* Activity *
From the top of the records below, return each line exactly, ending with the line that contains "namespace State".

[Source material — start]

-- ==== Sys2Proof/Machine/Admission.lean ====
section
/-! DEFINITION. Chapter 13: the admission unit (R387 to R394, R398). Times are compared exactly, in ns × 2^23 (RHO's scale). -/
namespace Sys2Proof.Machine
open Sys2Proof

/-- An admission record (R387). -/
structure AdmRec where
  ver : Nat
  kind : Nat
  flags : Nat
  mdl : Nat
  reqId : Nat
  user : Word32
  ttft : Nat
  tbt : Nat
  npos : Nat
  slots : Nat
  units : Nat
  k : Nat
  prompt : Nat
  maxLen : Nat
  beta : Word32
  pt : Word64
  cs : Word64
  zeros : Bool             -- every field that must be 0 is
deriving DecidableEq, Repr

/-- Read an admission record. -/
def admRecOf (b : List Byte) : AdmRec :=
  let n (i k : Nat) : Nat := leNat ((b.drop i).take k)
  ⟨n 0 2, n 2 1, n 3 1, n 4 1, n 6 2, BitVec.ofNat 32 (n 8 4), n 0xC 4, n 0x10 4, n 0x14 1, n 0x15 1, n 0x16 1, n 0x18 2, n 0x1C 4, n 0x20 4,
   BitVec.ofNat 32 (n 0x24 4), BitVec.ofNat 64 (n 0x28 8), BitVec.ofNat 64 (n 0x30 8),
   n 5 1 == 0 && n 0x17 1 == 0 && n 0x1A 2 == 0 && n 0x38 8 == 0 && (b.drop 0x54).all (· == 0) && n 3 1 / 64 % 2 == 0⟩

/-- The fields a NEW or RESUME must have in range (R387, R392). -/
def admRangeOk (r : AdmRec) : Bool :=
  r.ver == 1 && r.zeros && r.kind ≤ 1 && r.mdl ≤ 15 && (r.kind == 1 || r.reqId == 0) && 1 ≤ r.npos && r.npos ≤ 16 && 1 ≤ r.slots && r.slots ≤ 8 &&
  1 ≤ r.units && r.units ≤ 4 && 1 ≤ r.k && r.k ≤ 1024 && 1 ≤ r.maxLen && r.maxLen ≤ 4194304 &&
  !bit r.beta 31 && r.beta != 0 && decide (fld r.beta 30 23 < 255)

/-- A decision (R387, R392): RESULT, REASON, REQ_ID_OUT, RETRY_US and the model it was taken for. -/
structure Decision where
  result : Nat
  reason : Nat
  id : Nat
  retry : Nat
  mdl : Nat
deriving DecidableEq, Repr

namespace State

/-- Requests of a model that count in its cycle work: ADMITTED, STEP and REPLY (R388). -/
def mdlActive (s : State) (k : Nat) : List Req := ((s.reqs.map (·.2)).filter (fun q => q.mdl == k && 1 ≤ q.st && q.st ≤ 3))
/-- term of a request (R388). -/
def termOf (m : Mdl) (q : Req) : Nat := costTerm m q.nposMax q.maxLen
/-- The cycle work W of a model, ns × 2^23 (R388). -/
def cycleWork (s : State) (k : Nat) : Nat :=
  let m := s.mdl k
  rhoQ m * ((fld m.ctl 5 0 + 1) * m.base.toNat + ((s.mdlActive k).map (termOf m)).sum)
/-- prefill of a prompt (R388). -/
def prefillOf (m : Mdl) (prompt : Nat) : Nat := rhoQ m * (cdiv prompt 1024 * m.prefill.toNat)
/-- pf: prefill over requests in ADMITTED (R388). -/
def prefillWork (s : State) (k : Nat) : Nat :=
  (((s.mdlActive k).filter (fun q => q.st == 1)).map (fun q => prefillOf (s.mdl k) q.prompt)).sum
/-- W in µs, whole (R387 W_US, R398 ADM_W_NOW). -/
def workUs (s : State) (k : Nat) : Nat := s.cycleWork k / (1000 * 2 ^ 23)
/-- Frames a tenant's requests reserve: all but those parked (R389). -/
def kvUsed (s : State) (t : Nat) : Nat := ((s.reqs.filter (fun p => p.2.tenant == t && p.2.st != 4)).map (fun p => p.2.kvFrames)).sum
/-- µs in ns × 2^23. -/
def usQ (n : Nat) : Nat := n * (1000 * 2 ^ 23)

/-- The lowest free request-table entry (R297; log entry 39). -/
def freeReq (s : State) : Option Nat :=
  let n := s.reqs.foldl (fun a p => if p.1 = a then a + 1 else a) 0
  if n < 65536 then some n else none

/-- Bytes that a resumed request's spilled pages, and the flash prefetches already queued, take to read (R389). -/
def flashBytes (s : State) (q : Req) (m : GenModel) : Nat :=
  let spilled := ((((blocksOf 0 q.len).flatMap (s.blockTiles q.pt.toNat m.lay)).dedup).filter (fun n => (s.tile n).st == .flash)).length
  let queued := (s.ms.asks.filter (fun a => (s.tile a.tile).st == .flash && a.dest != .flash && a.dest != .discard)).length +
    (s.ms.moves.filter (fun p => p.2.srcFlash && !p.2.dstFlash)).length
  (spilled + queued) * 65536

/-- What the last second freed of a resource (R393): cycle work of a model, a tenant's frames, entries. -/
def freedSince (s : State) (f : Freed → Nat) : Nat :=
  ((s.freed.filter (fun x => s.ft.toNat ≤ x.at_.toNat + 4000000000)).map f).sum
/-- RETRY_US of a deficit at a rate per second, within the model's bounds (R393). -/
def retryUs (m : Mdl) (deficit rate : Nat) : Nat :=
  let lo := fld m.retry 15 0 * 1000
  let hi := fld m.retry 31 16 * 1000
  if rate = 0 then hi else min hi (max lo (deficit * 1000000 / rate))

/-- The tests of R389, in their order, for a NEW or RESUME of tenant `t`: the reason and RETRY_US; reason 0 where all hold. -/
def admTest (s : State) (t : Nat) (r : AdmRec) (frames pre : Nat) (needEntry : Bool) : Nat × Nat :=
  let m := s.mdl r.mdl
  let act := s.mdlActive r.mdl
  let w := s.cycleWork r.mdl + rhoQ m * costTerm m r.npos r.maxLen
  let hg := usQ (fld m.hold 23 0 + fld m.margin 15 0)
  let tbt := usQ ((act.map (fun q => q.tbtUs.toNat)).foldl min r.tbt)
  let share := rhoQ m * (((act.filter (fun q => q.tenant == t)).map (termOf m)).sum + costTerm m r.npos r.maxLen)
  let workRate := s.freedSince (fun x => if x.mdl = r.mdl then x.work else 0)
  let need2 := s.prefillWork r.mdl + pre + w + hg
  let cap := s.rdF (R.ADM_CAP t) 7 0
  let free := s.rdF (R.ADM_KV_BUDGET t) 24 0 - s.kvUsed t
  if tbt < w + hg then (1, retryUs m (w + hg - tbt) workRate)
  else if usQ r.ttft < need2 then (2, retryUs m (need2 - usQ r.ttft) workRate)
  else if cap * tbt < 100 * share then (3, retryUs m ((100 * share - cap * tbt) / 100) workRate)
  else if free < frames then (4, retryUs m (frames - free) (s.freedSince (fun x => if x.tenant = t then x.frames else 0)))
  else if needEntry && s.freeReq.isNone then (5, retryUs m 1 (s.freedSince (fun x => x.entries)))
  else (0, 0)

/-- The entry an accepted record gives (R297, R389). -/
def admEntry (s : State) (t frames : Nat) (r : AdmRec) (addr : Word64) : Req :=
  { st := 1, tenant := t, evq := r.flags % 16, evtPrio := r.flags / 16 % 4, len := 0, step := 0, pend := 0, model := addr, pt := r.pt, cs := r.cs
    csCtl := BitVec.ofNat 32 (r.flags / 128 % 2 * 2 ^ 31 + r.slots * 2 ^ 24 + r.units * 2 ^ 16 + r.k), beta := r.beta
    ttftUs := BitVec.ofNat 32 r.ttft, tbtUs := BitVec.ofNat 32 r.tbt, admitFt := s.ft, lastFt := 0, deadline := 0, ttftAct := 0, tbtMax := 0
    hostLate := 0, version := 0, tokens := 0, parkFt := 0, faults := 0, mdl := r.mdl, nposMax := r.npos, maxLen := r.maxLen
    prompt := r.prompt, kvFrames := frames, resumed := false }

/-- Decide a record (R389, R392). A field out of range comes first, then the model, then the state of the entry, then the tests
(log entry 39). -/
def admDecide (s : State) (t : Nat) (r : AdmRec) : Decision × State :=
  let refuse (reason id retry : Nat) : Decision × State := (⟨2, reason, id, retry, r.mdl⟩, s)
  if r.kind = 2 then
    if r.ver ≠ 1 ∨ r.flags / 64 % 2 = 1 then refuse 7 r.reqId 0
    else match s.req? r.reqId with
      | some q =>
        if q.tenant = t ∧ (q.st = 5 ∨ q.st = 6) then
          (⟨3, 0, r.reqId, 0, q.mdl⟩, { s.noteFreed q false true true with reqs := Map.erase s.reqs r.reqId })
        else refuse 8 r.reqId 0
      | none => refuse 8 r.reqId 0
  else if !admRangeOk r then refuse 7 r.reqId 0
  else
    let m := s.mdl r.mdl
    match (if bit m.ctl 31 then s.genModel modelOwner m.addr.toNat else .error (.of 0 0)) with
    | .error _ => refuse 6 r.reqId 0
    | .ok g =>
      let frames := cdiv r.maxLen 128 * g.lay.nlayer * g.lay.s
      if r.kind = 0 then
        match s.admTest t r frames (prefillOf m r.prompt) true, s.freeReq with
        | (0, _), some n => (⟨1, 0, n, 0, r.mdl⟩, s.reqSet n (s.admEntry t frames r m.addr))
        | (e, x), _ => refuse e 0 x
      else
        match s.req? r.reqId with
        | some q =>
          if q.tenant = t ∧ q.st = 4 then
            match s.admTest t r frames (cdiv (s.flashBytes q g * 2 ^ 23) 48) false with
            | (0, _) =>
              let e := s.admEntry t frames r m.addr
              let e : Req := { e with len := q.len, step := q.step, lastFt := q.lastFt, ttftAct := q.ttftAct, tbtMax := q.tbtMax,
                                      hostLate := q.hostLate, version := q.version, tokens := q.tokens, faults := q.faults, prompt := 0, resumed := true }
              (⟨1, 0, r.reqId, 0, r.mdl⟩, (s.reqSet r.reqId e).pinBlocks e.pt.toNat g.lay (blocksOf 0 e.len))
            | (x, y) => refuse x r.reqId y
          else refuse 8 r.reqId 0
        | none => refuse 8 r.reqId 0

/-- Put a decision into effect (R387, R392): the result fields of the record, the ADMIT item, then DONE. -/
def admFinish (s : State) (t : Nat) (r : AdmRec) (at_ : Nat) (d : Decision) : State :=
  let out := leBytes 1 d.result ++ leBytes 1 d.reason ++ leBytes 2 d.id ++ leBytes 4 d.retry ++ leBytes 8 (if d.result = 1 then s.ft.toNat else 0) ++
    leBytes 4 (s.workUs d.mdl)
  let s := if s.rdB (R.ADM_RING_CTL t) 30 then s.emit (.hostWrite (at_ + 0x40) out false) else (s.writeRange t none (at_ + 0x40) out).1
  let u : Unit0 := { devUnit0 0x11 0 (r.flags / 16 % 4) t 0 s.ft 0 (BitVec.ofNat 32 d.id) 0xFFFFFFFF
      (BitVec.ofNat 64 (d.result + 256 * d.reason + 2 ^ 32 * d.retry)) with user := r.user }
  let s := s.storeItem t (r.flags % 16) (r.flags / 16 % 4) u.bytes
  let s := s.wr (R.ADM_RING_DONE t) (s.rd (R.ADM_RING_DONE t) + 1)
  if d.result = 1 then s.bump (R.ADM_ACCEPT_CNT t)
  else if d.result = 2 then (s.bump (R.ADM_REFUSE_CNT t)).raise (0x90 + t) 0
  else s

/-- Address of the record the admission ring decides next (R387). -/
def admAt (s : State) (t : Nat) : Nat :=
  s.rd64 (R.ADM_RING_BASE_LO t) / 4096 * 4096 + (s.rd (R.ADM_RING_DONE t)).toNat % 2 ^ s.rdF (R.ADM_RING_CTL t) 19 16 * 128

/-- The record at the head of the admission ring: the host's bytes, or the tenant's memory; none where there is none to decide or
its fetch fails. -/
def admRecord (s : State) (t : Nat) (bytes : List Byte) (ok : Bool) : Option (List Byte) :=
  if t < 64 ∧ s.rdB (R.ADM_RING_CTL t) 31 = true ∧ s.rd (R.ADM_RING_DONE t) ≠ s.rd (R.ADM_RING_PROD t) then
    if s.rdB (R.ADM_RING_CTL t) 30 then (if ok && s.hostReach then some bytes else none)
    else match s.readRange t (s.admAt t) 128 with
      | .ok b => some b
      | .error _ => none
  else none

/-- Decide the head record where it is of one of the kinds given. -/
def admRun (s : State) (t : Nat) (bytes : List Byte) (ok : Bool) (kinds : Nat → Bool) : State :=
  match s.admRecord t bytes ok with
  | none => if t < 64 ∧ s.rdB (R.ADM_RING_CTL t) 31 = true ∧ s.rdB (R.ADM_RING_CTL t) 30 = true ∧
               s.rd (R.ADM_RING_DONE t) ≠ s.rd (R.ADM_RING_PROD t) then s.dmaErr else s
  | some b =>
    let r := admRecOf b
    if kinds r.kind then
      let d := s.admDecide t r
      d.2.admFinish t r (s.admAt t) d.1
    else s

/-- The 128 bytes of a request-table entry (R297). -/
def reqBytes (q : Req) : List Byte :=
  leBytes 4 (q.st * 2 ^ 28 + q.tenant * 2 ^ 22 + q.evq * 2 ^ 18 + q.evtPrio * 2 ^ 16) ++ leBytes 4 q.len ++ leBytes 4 q.step ++ leBytes 4 q.pend ++
  leBytes 8 q.model.toNat ++ leBytes 8 q.pt.toNat ++ leBytes 8 q.cs.toNat ++ leBytes 4 q.csCtl.toNat ++ leBytes 4 q.beta.toNat ++
  leBytes 4 q.ttftUs.toNat ++ leBytes 4 q.tbtUs.toNat ++ leBytes 8 q.admitFt.toNat ++ leBytes 8 q.lastFt.toNat ++ leBytes 8 q.deadline.toNat ++
  leBytes 4 q.ttftAct.toNat ++ leBytes 4 q.tbtMax.toNat ++ leBytes 4 q.hostLate.toNat ++ leBytes 4 q.version.toNat ++
  leBytes 8 q.tokens.toNat ++ leBytes 8 q.parkFt.toNat ++ leBytes 4 q.faults.toNat ++ leBytes 12 0

/-- FP32 code of a ratio of naturals, rounded up (R388; log entry 39): never below 1.0. -/
def ratioUp (a b : Nat) : Word32 :=
  if a ≤ b ∨ b = 0 then 0x3F800000
  else
    let e := (a / b).log2
    let m := cdiv (a * 2 ^ 23) (b * 2 ^ e)
    if m = 2 ^ 24 then BitVec.ofNat 32 ((e + 128) * 2 ^ 23) else BitVec.ofNat 32 ((e + 127) * 2 ^ 23 + (m - 2 ^ 23))

/-- After a step of requests of one model that took `colt` ns of Colt time (R388, R391): a step past ρ times its modelled cost is
counted as missed while no more than NREC steps are in flight, and RHO rises to the largest ratio observed. -/
def stepMeasured (s : State) (rs : List Req) (colt : Nat) : State :=
  match rs with
  | [] => s
  | q :: _ =>
    let m := s.mdl q.mdl
    let cost := m.base.toNat + (rs.map (termOf m)).sum
    let flight := (s.ops.filter (fun p => p.2.dispatched && p.2.cmd.opcode == 0x0203 && !p.2.cmd.w1.toNat.testBit 19)).length
    let s := if rhoQ m * cost < colt * 2 ^ 23 ∧ flight ≤ fld m.ctl 5 0 + 1 then (s.bump (R.ADM_MISS_CNT q.tenant)).raise (0x90 + q.tenant) 1 else s
    let r := ratioUp colt cost
    if m.rho.toNat < r.toNat then { s with mdls := Map.put s.mdls Mdl.none q.mdl { m with rho := r } }.raise (0x90 + q.tenant) 3 else s

end State

/-- ADM_DOORBELL (R387): a write of ADM_RING_PROD, under the rules of R104. -/
def execAdmDoorbell (t : Nat) (v : Word32) (s : State) : Out := keepQueue s <|
  if t < 64 then
    let prod := s.rd (R.ADM_RING_PROD t)
    let done := s.rd (R.ADM_RING_DONE t)
    if s.rdB (R.ADM_RING_CTL t) 31 then
      if (v - done).toNat ≤ 2 ^ s.rdF (R.ADM_RING_CTL t) 19 16 ∧ (prod - done).toNat ≤ (v - done).toNat then
        .next (s.plainWrite (R.ADM_RING_PROD t) v)
      else .next (((s.ignoredWrite (R.ADM_RING_PROD t)).setBits (R.ADM_DB_ERR t) 1).raise (0x90 + t) 2)
    else .next ((s.plainWrite (R.ADM_RING_PROD t) v).wr (R.ADM_RING_DONE t) v)
  else .next s

/-- NEW (R387, R389, R392): the record at the head of the ring, of KIND NEW; a record of no KIND the manual gives is refused as
INVALID here too. -/
def execNew (t : Nat) (bytes : List Byte) (ok : Bool) (s : State) : Out := keepQueue s <|
  if bytes.length ≠ 128 then .refused (.illFormed "NEW") else .next (s.admRun t bytes ok (fun k => k == 0 || 3 ≤ k))

/-- RESUME (R283, R389). -/
def execResume (t : Nat) (bytes : List Byte) (ok : Bool) (s : State) : Out := keepQueue s <|
  if bytes.length ≠ 128 then .refused (.illFormed "RESUME") else .next (s.admRun t bytes ok (fun k => k == 1))

/-- RELEASE (R389). -/
def execRelease (t : Nat) (bytes : List Byte) (ok : Bool) (s : State) : Out := keepQueue s <|
  if bytes.length ≠ 128 then .refused (.illFormed "RELEASE") else .next (s.admRun t bytes ok (fun k => k == 2))

/-- ADM_REQ_SEL_WRITE (R398): the selected entry is latched whole; another tenant's reads as zero. -/
def execAdmReqSelWrite (t : Nat) (v : Word32) (s : State) : Out := keepQueue s <|
  if t < 64 then
    let s := s.plainWrite (R.ADM_REQ_SEL t) v
    let b := match s.req? (s.rdF (R.ADM_REQ_SEL t) 15 0) with
      | some q => if q.tenant = t then State.reqBytes q else []
      | none => []
    .next { s with reqLatch := Map.put s.reqLatch [] t b }
  else .next s

end Sys2Proof.Machine
end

[Source material — finish]

* Output below *
-- ==== Sys2Proof/Machine/Admission.lean ====
section
/-! DEFINITION. Chapter 13: the admission unit (R387 to R394, R398). Times are compared exactly, in ns × 2^23 (RHO's scale). -/
namespace Sys2Proof.Machine
open Sys2Proof

/-- An admission record (R387). -/
structure AdmRec where
  ver : Nat
  kind : Nat
  flags : Nat
  mdl : Nat
  reqId : Nat
  user : Word32
  ttft : Nat
  tbt : Nat
  npos : Nat
  slots : Nat
  units : Nat
  k : Nat
  prompt : Nat
  maxLen : Nat
  beta : Word32
  pt : Word64
  cs : Word64
  zeros : Bool             -- every field that must be 0 is
deriving DecidableEq, Repr

/-- Read an admission record. -/
def admRecOf (b : List Byte) : AdmRec :=
  let n (i k : Nat) : Nat := leNat ((b.drop i).take k)
  ⟨n 0 2, n 2 1, n 3 1, n 4 1, n 6 2, BitVec.ofNat 32 (n 8 4), n 0xC 4, n 0x10 4, n 0x14 1, n 0x15 1, n 0x16 1, n 0x18 2, n 0x1C 4, n 0x20 4,
   BitVec.ofNat 32 (n 0x24 4), BitVec.ofNat 64 (n 0x28 8), BitVec.ofNat 64 (n 0x30 8),
   n 5 1 == 0 && n 0x17 1 == 0 && n 0x1A 2 == 0 && n 0x38 8 == 0 && (b.drop 0x54).all (· == 0) && n 3 1 / 64 % 2 == 0⟩

/-- The fields a NEW or RESUME must have in range (R387, R392). -/
def admRangeOk (r : AdmRec) : Bool :=
  r.ver == 1 && r.zeros && r.kind ≤ 1 && r.mdl ≤ 15 && (r.kind == 1 || r.reqId == 0) && 1 ≤ r.npos && r.npos ≤ 16 && 1 ≤ r.slots && r.slots ≤ 8 &&
  1 ≤ r.units && r.units ≤ 4 && 1 ≤ r.k && r.k ≤ 1024 && 1 ≤ r.maxLen && r.maxLen ≤ 4194304 &&
  !bit r.beta 31 && r.beta != 0 && decide (fld r.beta 30 23 < 255)

/-- A decision (R387, R392): RESULT, REASON, REQ_ID_OUT, RETRY_US and the model it was taken for. -/
structure Decision where
  result : Nat
  reason : Nat
  id : Nat
  retry : Nat
  mdl : Nat
deriving DecidableEq, Repr

namespace State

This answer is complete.